Robert
As a child, Robert learned to live without electricity, running water, food in the cupboards. He felt the loneliness of returning to an empty home, silently wishing someone had cared enough to wait up for him, cared enough to be there. It was his life for more than 10 years, the life he lived with his alcoholic, drug-addicted father.
“I wanted to feel like there were rules, so I made up a curfew and created a story in my head that I had to be home because someone would be waiting for me,” Robert remembers. “But he was never there.”
Instead, Robert’s father spent his time getting drunk and high, throwing away any money he earned at his minimum-wage job to fuel his addictions. It was a cycle Robert’s family and friends believed he was destined to repeat. For a while, Robert believed it, too.
Until he couldn’t take it anymore. The emptiness, the neglect, the hardships no child should endure.

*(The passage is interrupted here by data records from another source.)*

-- ==== Sys2Proof/Machine/Engine.lean ====
section
/-! DEFINITION. Engines as the rest of the device uses them (chapters 10 to 12): launch indices and how they end,
abandonment, the store buffer and the die write gather, entries of the recipe store, loads and translation. -/

namespace Sys2Proof.Machine

def runVi (r : Run) : Vi := r.ix.vi
/-- The engine's own reading of C fields. -/
def eu (e : Eng) : CUnit := .engine e

/-! ## Store buffer and die write gather (R350, R353, R359 to R362, R374) -/

/-- Two ranges of bytes touch a common 64-byte block. -/
def shareBlock (a n b m : Nat) : Bool := decide (0 < n && 0 < m && a / 64 ≤ (b + m - 1) / 64 && b / 64 ≤ (a + n - 1) / 64)
/-- The entries of a gather that pass to the controller when those that `p` names do: with each of them, in order, every
earlier entry of its block, whoever stored it (R353). -/
def passing (p : Gather → Bool) : List Gather → List Gather
  | [] => []
  | g :: t =>
    let r := passing p t
    if p g || r.any fun x => shareBlock g.addr g.data.length x.addr x.data.length then g :: r else r
/-- The named entries of a die's gather are accepted, the oldest first, but for what the mesh keeps waiting (R667). -/
def acceptThose (k : Kiln) (p : Gather → Bool) (s : State) : State :=
  let l := passing (fun g => p g && memOpen s k.val g.addr g.data.length) (gather s k)
  l.foldl (fun s g => acceptWrite g.addr g.data s) (updGather k (fun m => l.foldl List.erase m) s)
/-- Every entry of an engine is accepted (Table: Drain triggers). -/
def acceptOwn (e : Eng) (s : State) : State := acceptThose (kilnOf e) (fun g => g.eng == e) s

/-- A store to device memory enters its die's write gather; a full gather passes its oldest entry on. -/
def pushGather (e : Eng) (v : Vi) (a : Nat) (l : List Byte) (s : State) : State :=
  let k := kilnOf e
  let s := match gather s k with
    | g :: t => if t.length ≥ 63 then acceptWrite g.addr g.data (updGather k (fun _ => t) s) else s
    | [] => s
  updGather k (fun g => g ++ [{ eng := e, vi := v, addr := a, data := l }]) s

def sliceOf (k : Kiln) : Holder := ⟨k.val, by omega⟩
/-- The lines that n bytes from a touch. -/
def linesOf (a n : Nat) : List Nat := if n = 0 then [] else (List.range ((a + n - 1) / 64 - a / 64 + 1)).map fun i => a / 64 + i
/-- The part of a write that falls in one line: a byte mask and the line's bytes. -/
def lineMask (l a : Nat) (bs : List Byte) : BitVec 64 :=
  BitVec.ofNat 64 (leNatBits ((List.range 64).map fun i => decide (a ≤ 64 * l + i && 64 * l + i < a + bs.length)))
where
  leNatBits : List Bool → Nat
    | [] => 0
    | b :: t => b2n b + 2 * leNatBits t
def linePart (l a : Nat) (bs : List Byte) : Block :=
  bytesBlock ((List.range 64).map fun i => if a ≤ 64 * l + i then bs.getD (64 * l + i - a) 0 else 0)
/-- A unit of a kiln die sends an access of a line to its slice. -/
def toSlice (src : Island) (k : Kiln) (c : Instr) (d : Option Block) (w : Who) (s : State) : State :=
  let s := match c with
    | .sliceLoad h l st => emit (.sliceLoad h l st) s
    | .sliceStore h l m b st => emit (.sliceStore h l m b st) s
    | _ => s
  send src (.hub k) .request c d w s
/-- A kiln die's unit reads host memory: through its slice, or by a memory read of its VI (R154, R179, R184, R202). -/
def hostLoad (src : Island) (k : Kiln) (v : Vi) (a n : Nat) (stream : Bool) (what : HostRead) (w : Who) (s : State) : State :=
  if viaHome s v then
    (linesOf a n).foldl (fun s l => toSlice src k (.sliceLoad (sliceOf k) (BitVec.ofNat 46 l) stream) none w s) s
  else emit (.hostRead (portOf v) v a what) s
/-- Data writes may carry the Relaxed Ordering attribute while the PF's enable is set (R134, R363). -/
def relaxes (s : State) (v : Vi) : Bool := (getPf s (portOf v)).relaxed
/-- A kiln die's unit writes host memory. -/
def hostStore (src : Island) (k : Kiln) (v : Vi) (a : Nat) (bs : List Byte) (stream relaxed : Bool) (w : Who) (s : State) :
    State :=
  if viaHome s v then
    (linesOf a bs.length).foldl (fun s l =>
      let b := linePart l a bs
      toSlice src k (.sliceStore (sliceOf k) (BitVec.ofNat 46 l) (lineMask l a bs) b stream) (some b) w s) s
  else emit (.hostWrite (portOf v) v a bs (relaxed && relaxes s v)) s

/-- LDR obtains the line in M: a store of no bytes, carried as through a CACHED segment (Table: Reservation targets,
R370). -/
def hostReserve (src : Island) (k : Kiln) (v : Vi) (a : Nat) (what : HostRead) (w : Who) (s : State) : State :=
  if viaHome s v then toSlice src k (.sliceStore (sliceOf k) (lineOf a) 0 0 false) none w s
  else emit (.hostRead (portOf v) v a what) s

/-- The loads of an engine. -/
def loadOf (e : Eng) : Who → Bool
  | .load x _ _ => x == e
  | .ldr x _ => x == e
  | _ => false

/-- Accesses of a kind that the home carries and that are not yet performed (R351): on their way to the holder, in it, or
written out and not yet pulled. -/
def underWay (s : State) (p : Who → Bool) : Bool :=
  s.mesh.any (fun x => p x.who) || s.hl.any (fun q => q.2.waits.any fun w => p w.2) ||
  s.dir.any (fun q => p q.2.who || (match q.2.todo with | some (.ringWrite _ w) => p w | _ => false)) ||
  s.aged.any (fun a => p a.who)
def storeOf (e : Eng) : Who → Bool
  | .store x _ _ _ _ => x == e
  | .stc x _ => x == e
  | _ => false
/-- A data write of a VI. -/
def dataOf (v : Vi) : Who → Bool
  | .store _ x _ _ _ => x == v
  | .dest _ x _ _ _ => x == v
  | .data x _ => x == v
  | _ => false

/-- A reservation on a host address, in the granule of a line. -/
def hostResvMet (line : Nat) : Option Resv → Bool
  | some r => match r.tgt with
    | .host a _ => a / 256 == line / 4
    | .dev _ => false
  | none => false
/-- One that the engine's slice keeps. -/
def sliceResvMet (line : Nat) (r : Option Resv) : Bool := hostResvMet line r && r.any Resv.cxl
/-- The slice of a kiln die loses or writes a line, or receives a home message for it: the reservations of its engines
on the line's granule are cleared, those of an LDR whose data is still on its way and of an STC that the slice has not yet
performed among them (Table: Reservation targets). -/
def clearHostResv (h : Holder) (line : Nat) (s : State) : State :=
  let s := { s with hret := s.hret.map fun x => match x.who with
    | .ldr _ _ => if x.h == h && x.line.toNat / 4 == line / 4 then { x with lost := true } else x
    | _ => x }
  if hh : h.val < 16 then
    (engsOf ⟨h.val, hh⟩).foldl (fun s e => updEng e (fun x => { x with
      resv := if sliceResvMet line x.resv then none else x.resv
      stcs := x.stcs.map fun c => match c.tgt with
        | .host a _ => if c.cxl && a / 256 == line / 4 then { c with ok := false } else c
        | .dev _ => c
      run := x.run.map fun r => { r with resv := if sliceResvMet line r.resv then none else r.resv } }) s) s
  else s

/-- A store-buffer entry is passed to the hub, the slice or the port; release stores carry no Relaxed Ordering (R363), and
follow every earlier store of the engine. A host store whose access may not be issued fails, and its index with it (R160,
R168, R340). -/
def passEntry (e : Eng) (x : SbEnt) (s : State) : State :=
  match x.tgt with
  | .dev a => pushGather e x.vi a x.data (if x.release then acceptOwn e s else s)
  | .host a stream =>
    if !hostOk s x.vi then storeFailed e x.vi x.fly x.k (failC .hostAccessErr x.addr) s
    else
      let s := if x.release then acceptOwn e s else s
      -- a store of the engine clears its reservation on the granule
      let s := updEng e (fun y => { y with resv := if hostResvMet (a / 64) y.resv then none else y.resv }) s
      hostStore (.engine e) (kilnOf e) x.vi a x.data stream (!x.release) (.store e x.vi x.fly x.k x.addr) s

/-- The stores of an engine that have not been passed on, the oldest first. -/
def ownStores (s : State) (e : Eng) : List SbEnt := (eng s e).sb ++ (eng s e).tbOut.map Prod.snd
/-- A target holds an entry back (R361): a host port in Recovery, or a full gather whose oldest entry waits in the mesh. -/
def heldBack (s : State) (e : Eng) (x : SbEnt) : Bool := match x.tgt with
  | .host _ _ => (getHp s (portOf x.vi)).recovering
  | .dev _ => match gather s (kilnOf e) with
    | g :: t => decide (t.length ≥ 63) && !memOpen s (kilnOf e).val g.addr g.data.length
    | [] => false
/-- The oldest entry may leave: its target takes it, and for a release store every earlier store is visible (R355). -/
def mayLeave (s : State) (e : Eng) (x : SbEnt) : Bool :=
  !heldBack s e x && (!x.release || !underWay s (storeOf e))
/-- Entries are passed on in order, as far as they may leave; the rest is returned. -/
def passAll (e : Eng) : List SbEnt → State → List SbEnt × State
  | [], s => ([], s)
  | x :: t, s => if mayLeave s e x then passAll e t (passEntry e x s) else (x :: t, s)
/-- The stores that stay: those of blocks still outbound in the transfer buffer stay there. -/
def keepStores (l : List SbEnt) (y : EngSt) : EngSt :=
  let out := y.tbOut.drop (y.tbOut.length - l.length)
  { y with sb := l.take (l.length - out.length), tbOut := out }
/-- The oldest n stores of an engine are passed on, as far as they may leave. -/
def flushN (e : Eng) (n : Nat) (s : State) : State :=
  let l := ownStores s e
  let r := passAll e (l.take n) s
  updEng e (keepStores (r.1 ++ l.drop n)) r.2
/-- Every entry of the engine's store buffer is passed on. -/
def flushSb (e : Eng) (s : State) : State := flushN e (ownStores s e).length s
/-- Every store of the engine is passed on, and its entries of the gather are accepted (Table: Drain triggers). -/
def drainEngine (e : Eng) (s : State) : State := acceptOwn e (flushSb e s)

/-- A store enters the store buffer; a full one passes its oldest entry on first (Table: Drain triggers), and while that
entry is held back the block stays outbound in the transfer buffer (R396). -/
def pushSb (e : Eng) (tbi : BitVec 10) (x : SbEnt) (s : State) : State :=
  let y := eng s e
  if !y.tbOut.isEmpty then updEng e (fun y => { y with tbOut := y.tbOut ++ [(tbi, x)] }) s
  else match y.sb with
    | o :: t =>
      if y.sb.length < 32 then updEng e (fun y => { y with sb := y.sb ++ [x] }) s
      else if !mayLeave s e o then updEng e (fun y => { y with tbOut := y.tbOut ++ [(tbi, x)] }) s
      else passEntry e o (updEng e (fun y => { y with sb := t ++ [x] }) s)
    | [] => updEng e (fun y => { y with sb := [x] }) s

As he began confiding in adults, Robert started to understand he didn’t deserve to live without electricity, without food, without love. He soon joined a loving foster family eager to accept him as their own. Instead of listening to others label him a failure, Robert heard words of encouragement and praise.

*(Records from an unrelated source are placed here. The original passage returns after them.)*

-- ==== Sys2Proof/Machine/Boot.lean ====
section
/-! DEFINITION. From BISQUE to GLAZING, GO and staging (chapter 4). -/

namespace Sys2Proof.Machine

/-! ## Self-test (R87, R104) -/

/-- The last reset was a cold reset or the auxiliary power-on: no device-reset record lies above it. -/
def coldBoot (s : State) : Bool := match s.records with
  | r :: _ => r.cause == 6
  | [] => true

/-- A failing item of Table: Self-test; what the table does not test fails nothing. -/
def selfTestFail (s : State) (f : TestFail) : State :=
  match f.unit with
  | .engine _ => raise f.unit 0x24 f.info.toNat s
  | .hub _ => raise f.unit 0x24 f.info.toNat s
  | .memory _ => raise f.unit 0x24 f.info.toNat s
  | .home => raise f.unit 0x65 f.info.toNat s
  | .lineStore => raise f.unit 0x65 f.info.toNat s
  | _ => s

def execSelfTest (ls : List Lane) (fails : List TestFail) (s : State) : Out :=
  if !(Instr.selfTest ls fails).wf then .refused .noSuchUnit
  else if !(powered s && s.boot == .bisque && !s.selfTested) then .next s
  else
    let s := if coldBoot s then
        ls.foldl (fun s l => laneFail l s) { s with fenced := [], degraded := false, detours := [], lanes := [], ports := [] }
      else s
    let s := fails.foldl selfTestFail s
    .next { s with selfTested := true, board := { s.board with hostDriven := true } }

/-! ## Image checks (R99 to R103) -/

def imgField (i : Image) (at_ n : Nat) : Nat := leNat ((i.header.drop at_).take n)
def imgLen (i : Image) : Nat := imgField i 0x10 4
/-- Every reserved byte of the header is 0. -/
def imgReserved (i : Image) : Bool :=
  [(0x006, 2), (0x014, 12), (0x081, 255), (0x1E0, 32)].all fun r => imgField i r.1 r.2 == 0
/-- PUBKEY is one of the keys whose digest is fused and not revoked. -/
def keyOk (fs : Fuses) (i : Image) : Bool :=
  let d := sha384 ((i.header.drop 0x20).take 97)
  (List.range 4).any fun n => fs.keyDigests[n]? == some d && fs.keyIntact.getD n false
/-- SIG verifies over the signed part of the header and the body; PUBKEY is 0x04, X and Y. -/
def sigOk (i : Image) : Bool :=
  let be := fun (at_ : Nat) => beNat ((i.header.drop at_).take 48)
  imgField i 0x20 1 == 4 &&
    ecdsaOk (be 0x21, be 0x51) (be 0x180) (be 0x1B0) (sha384 (i.header.take 0x180 ++ i.body)).toNat
/-- The checks of R101. -/
def imageOk (s : State) (i : Image) : Bool :=
  i.header.length == 512 && imgField i 0 4 == 0x54314B46 && imgField i 4 2 == 1 && imgReserved i &&
  decide (1 ≤ imgLen i && imgLen i ≤ 8388096 && i.body.length = imgLen i) &&
  keyOk s.fuses i && decide (s.fuses.minSvn ≤ imgField i 0x0C 4) && sigOk i

/-- The slot that BOOT_SRC selects. -/
def firstSlot (s : State) : Fin 2 := if s.board.bootSrc then 1 else 0
def otherSlot (n : Fin 2) : Fin 2 := if n = 0 then 1 else 0
/-- The slot that the boot ROM tries next. -/
def nextSlot (s : State) : Option (Fin 2) :=
  if s.bootSlot.isSome then none
  else match s.rejected with
    | [] => some (firstSlot s)
    | [_] => some (otherSlot (firstSlot s))
    | _ => none

def execImageCheck (slot : Fin 2) (img : Image) (s : State) : Out :=
  .next (if !(powered s && s.boot == .bisque && s.selfTested && nextSlot s == some slot) then s
    else if imageOk s img then
      let s := { s with bootSlot := some slot, fwVer := BitVec.ofNat 32 (imgField img 0x08 4), fwBody := img.body }
      if s.rejected.isEmpty then s
      else report .bootRom 0x02 (firstSlot s).val none none { s with bootErr := .slotFallback }
    else
      let s := { s with rejected := s.rejected ++ [slot] }
      if s.rejected.length < 2 then s else raise .bootRom 0x62 0 { s with bootErr := .noImage })

/-! ## The vendor recipe image (R407, R408) -/

/-- A field of n bytes of the body. -/
def bodyField (b : List Byte) (at_ n : Nat) : Nat := leNat ((b.drop at_).take n)
/-- An entry of the section table: TYPE, OFFSET, LENGTH, and whether its reserved bytes are 0. -/
structure Section where
  type : Nat
  offset : Nat
  length : Nat
  reservedZero : Bool
  deriving DecidableEq, Repr
def sections (b : List Byte) : List Section :=
  (List.range 8).map fun i =>
    {
      type := bodyField b (16 * i) 4, offset := bodyField b (16 * i + 4) 4, length := bodyField b (16 * i + 8) 4,
      reservedZero := bodyField b (16 * i + 12) 4 == 0 }
def sectionsOf (b : List Byte) (type : Nat) : List Section := (sections b).filter fun x => x.type == type
/-- The bytes of a section that lies within the body. -/
def sectionBytes (b : List Byte) (x : Section) : List Byte :=
  if x.offset + x.length ≤ b.length then (b.drop x.offset).take x.length else []
/-- The vendor recipe image: the TYPE 2 section. -/
def vendorBytes (b : List Byte) : List Byte := ((sectionsOf b 2).head?.map (sectionBytes b)).getD []
def vendorCount (v : List Byte) : Nat := bodyField v 8 4
def vendorWords (v : List Byte) : List (BitVec 192) :=
  (List.range (vendorCount v)).map fun i => BitVec.ofNat 192 (bodyField v (0x40 + 24 * i) 24)
/-- The section table and the vendor recipe image are well formed (R407). -/
def vendorOk (b : List Byte) : Bool :=
  let v := vendorBytes b
  decide (128 ≤ b.length) && (sectionsOf b 1).length == 1 && (sectionsOf b 2).length == 1 &&
  (sectionsOf b 1 ++ sectionsOf b 2).all (fun x => x.reservedZero) &&
  bodyField v 0 4 == 0x52435031 && bodyField v 4 2 == 1 && bodyField v 6 2 == 0 && bodyField v 0x14 44 == 0 &&
  decide (1 ≤ vendorCount v && vendorCount v ≤ 3072 && 0x40 + 24 * vendorCount v ≤ v.length) &&
  crc32c ((v.drop 0x40).take (24 * vendorCount v)) == bodyField v 0x10 4

/-- Device firmware of the slot that was taken loads the vendor recipe image of its body. -/
def execVendorImageLoad (slot : Fin 2) (s : State) : Out :=
  .next (if !(powered s && s.boot == .bisque && s.selfTested && s.bootSlot == some slot) then s
    else
      let v := vendorBytes s.fwBody
      if vendorOk s.fwBody then
        { s with vendor := vendorWords v, vendorId := BitVec.ofNat 32 (bodyField v 0x0C 4), vendorSt := 1, boot := .glazing }
      else raise .mgmt 0x66 0 { s with vendorSt := 2 })

/-! ## GO (R107 to R109, R119, R126, R641) -/

/-- The fields that a write of GEN_BOOT_CTL sets beside its command bits; ADOPT is of class S. -/
def bootCtlFields (w : U64) (s : State) : State :=
  let s := if s.boot = .glazing then fset .bootAdopt 0 (bits w.toNat 1 1) s else s
  fset .stageOffset 0 (bits w.toNat 21 27) s

def fillMemory (s : State) : State :=
  let s := if adoptable s then updRec0 (fun r => { r with valid := 3 }) s else s
  { s with mem := [], poison := [], going := some false, board := { s.board with selfRefresh := false } }

/-- Table: Adoption outcome (R119, R129). -/
def adopt (s : State) : State :=
  match s.records with
  | r :: _ =>
    if !adoptable s then { s with bootErr := .notRetained }
    else if r.layoutCrc ≠ layoutCrc s || r.fencedKiln ≠ fencedKilns s then { s with bootErr := .layoutMismatch }
    else
      let s := updRec0 (fun r => { r with valid := 2 }) s
      { s with going := some true, board := { s.board with selfRefresh := false } }
  | [] => { s with bootErr := .notRetained }

/-- GO in GLAZING, with the ADOPT of its own write. -/
def goNow (s : State) : State :=
  if !(powered s && s.boot == .glazing && s.going.isNone) then s
  else if fget s .bootAdopt = 1 then adopt s else fillMemory s

def execGo (fn : Vi) (w : U64) (s : State) : Out :=
  .next (if fn ≠ vi0 || !answers s fn || !powered s || !(s.boot == .glazing || s.boot == .fired) then s
    else
      let s := bootCtlFields w s
      if bitAt w.toNat 2 then warmReset s else if bitAt w.toNat 0 then goNow s else s)

/-! ## Staging (R121 to R125) -/

def staging (s : State) : Bool := s.stage == .checking || s.stage == .saving || s.stage == .writing

/-- STAGE = 1 in FIRED: device firmware begins to check the staged image. -/
def stageNow (s : State) : State :=
  if !running s || staging s then s else { s with stage := .checking, stageTries := 0, stageAt := fget s .stageOffset }

/-- The image that COPY has put into PF0's device allotment at STAGE_OFFSET; none where it runs past the allotment, into a
hole, or over poison (DEDUCED, log 25). -/
def stagedImage (s : State) : Option Image :=
  let off := s.stageAt * 2 ^ 21
  let part := fun (o n : Nat) =>
    if off + o + n ≤ fget s .allotDevSize 0 * 2 ^ 21 then
      let a := fget s .allotDevBase 0 * 2 ^ 21 + off + o
      if anyHole s a n || anyPoison s a n then none else some (readBytes s a n)
    else none
  match part 0 512 with
  | none => none
  | some h => (part 512 (min 8388096 (leNat ((h.drop 0x10).take 4)))).map fun b => { header := h, body := b }
/-- CHECKING ends: the checks of R101, then the copy of the running image (R121, R125). -/
def stageCheck (s : State) : State :=
  if !running s || s.stage != .checking then s
  else match stagedImage s with
    | some i => if imageOk s i then { s with stage := .saving } else { s with stage := .failed, bootErr := .stageBad }
    | none => { s with stage := .failed, bootErr := .stageBad }

/-- What GEN_BOOT_CTL is written with by a write of w: of its low half alone, the upper part of STAGE_OFFSET stands. -/
def bootCtlWord (w : U64) (low : Bool) (s : State) : U64 :=
  if low then BitVec.ofNat 64 (w.toNat % 2 ^ 32 + fget s .stageOffset / 2 ^ 11 * 2 ^ 32) else w
def execStage (fn : Vi) (w : U64) (low : Bool) (s : State) : Out :=
  .next (if fn ≠ vi0 || !answers s fn || !running s then s
    else
      let s := bootCtlFields (bootCtlWord w low s) s
      if bitAt w.toNat 2 then warmReset s else if bitAt w.toNat 3 then stageNow s else s)

/-- A sector of the slot being written ends; it is repeated up to 3 times before staging fails (R125). -/
def execStageSectorDone (ok last : Bool) (sector : BitVec 24) (s : State) : Out :=
  .next (if !(running s && (s.stage == .saving || s.stage == .writing)) then s
    else
      let slot := if s.stage = .saving then otherSlot (firstSlot s) else firstSlot s
      if ok then
        let s := { s with stageTries := 0 }
        if !last then s
        else emit (.spiCopy slot) { s with stage := if s.stage = .saving then .writing else .done }
      else if s.stageTries < 3 then { s with stageTries := s.stageTries + 1 }
      else report .spi 0x0F (slot.val + 256 * sector.toNat) none none { s with stage := .failed, bootErr := .stageFlash })

end Sys2Proof.Machine
end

“That’s when my dreams got big,” Robert says. “When I was with my dad, I thought I’d be lucky if I finished high school. But, with them [my foster family], it was a total flip – it was mind-blowing.”

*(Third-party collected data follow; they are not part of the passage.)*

-- ==== Sys2Proof/Machine/HostPort.lean ====
section
/-! DEFINITION. Host ports, configuration space, power states, MSI-X and the SMBus target (chapters 2 and 5). -/

namespace Sys2Proof.Machine

/-- Registers of the BARs act: GLAZING or FIRED, and no reset (R96). -/
def barsLive (s : State) : Bool := powered s && s.boot != .bisque

/-! ## Links (R130, R131, R162) -/

/-- Port 0 decides anew at each link-up whether it runs CXL: both protocols, x4 or more, 8 GT/s or more. -/
def portMode (s : State) (width speed : Nat) (cxl : Bool) : Port0Mode :=
  if !s.board.hp0Mode then .pcie else if cxl && width ≥ 4 && speed ≥ 3 then .cxl else .cxlFallback

/-- The port's PERST is asserted. -/
def perst (s : State) (p : HPort) : Bool := if p = 1 then s.board.perst1 else s.board.perst0
def execHostLinkUp (p : HPort) (width speed : Nat) (cxl : Bool) (s : State) : Out :=
  if !(Instr.hostLinkUp p width speed cxl).wf then .refused .noSuchUnit
  else if !(s.board.pwrgood && s.resetting.isNone) || (getHp s p).dlUp || perst s p then .next s
  else
    -- the lanes are driven from boot step 3, before which no link trains (R59)
    let s := updBoard (fun b => { b with hostDriven := true }) s
    if p = 1 then .next (updHp 1 (fun _ => { dlUp := true, speed := speed, width := width }) s)
    else
    let m := portMode s width speed cxl
    let s := { updHp 0 (fun _ => { dlUp := true, speed := speed, width := width, cxl := m == .cxl }) s with port0 := m }
    .next (if m = .cxlFallback then report (.hostPort 0) 0x03 0 none none s else s)

/-- VIs of a port that hold pending messages. -/
def flushPort (p : HPort) (s : State) : State :=
  if s.boot = .safe then s else
  (s.fns.filter fun q => q.1 / 1024 == p.val).foldl (fun s q => flushVec ⟨q.1 % 2048, by omega⟩ s) s

/-- A pass through Recovery: traffic of the port waits, and it is no loss. -/
def execLinkRecovery (p : HPort) (back : Bool) (s : State) : Out :=
  .next (if !(getHp s p).dlUp then s
    else
      let s := updHp p (fun x => { x with recovering := !back }) s
      if back then flushPort p s else s)

/-! ## Enables and power states (R160, R161, R669) -/

def execBusMasterDisable (v : Vi) (s : State) : Out :=
  .next (if viExists s v then updFn v (fun x => { x with busMaster := false }) s else s)
def execD3hotEntry (pf : HPort) (s : State) : Out :=
  .next (if s.board.pwrgood && s.resetting.isNone then updPf pf (fun x => { x with d3hot := true }) s else s)

/-- A poisoned write is ignored and logged as advisory, on the PF for a VF (R138, R139). -/
def execHostPoisonedWrite (v : Vi) (s : State) : Out :=
  .next (if s.board.pwrgood && s.resetting.isNone then
    emit (.aerAdvisory (pfVi (portOf v))) { s with advisories := s.advisories + 1 }
  else s)

/-! ## MSI-X (R157 to R159) -/

def execMsixUnmask (v : Vi) (n : Fin 4) (s : State) : Out :=
  .next (if barsLive s && answers s v then
    flushVec v (updFn v (fun x => { x with msix := mupd {} x.msix n.val fun e => { e with masked := false } }) s)
  else s)

def execHoldoffExpiry (v : Vi) (s : State) : Out :=
  .next (if !barsLive s || !(getFn s v).holdoff then s
    else
      let due := (getFn s v).holdPending
      let s := updFn v (fun x => { x with holdoff := false, holdPending := false }) s
      if due then raiseVec v vecCompletion s else s)

/-! ## SMBus (R50, R97) -/

def execSmbusRead (cmd : Byte) (s : State) : Out :=
  .next (if s.board.vddAux then emit (.smbus (some (Config.smbusByte cmd s.freeCtr))) (tick s) else s)
def execSmbusWrite (_cmd : Byte) (_data : List Byte) (s : State) : Out :=
  .next (if s.board.vddAux then emit (.smbus none) s else s)

end Sys2Proof.Machine
end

Already in his teens, Robert was close to “aging out” of foster care and, because of his upbringing, worried about life on his own. While other parents taught their children how to manage allowance, study hard and strive for success, Robert watched his father lose job after job, stop paying bills and spiral downward as he succumbed to his addictions.
Fortunately, Robert learned about CHS’ Independent Living program, which helps teens learn skills vital to live independently and make positive decisions as they become adults.
“As I learned, I tried to inhale the knowledge,” he says. “I learned about banking, housing, how to hold a job – my dad never taught me any of it. Without this program, I wouldn’t know it.”
Robert credits CHS for teaching him how to maintain his studies so he could finish high school; prior to joining the Independent Living program, he assumed he’d drop out of high school like his father. Instead, Robert’s a high school graduate (with honors), a college student and an intern with the Walt Disney World College Program – a dream come true for the aspiring photographer.
“CHS helped me get to where I am,” Robert says. “And I expect myself to do so much more – I won’t be the mediocre kid who just gets by. I have lots of dreams, and they’re all pretty big.”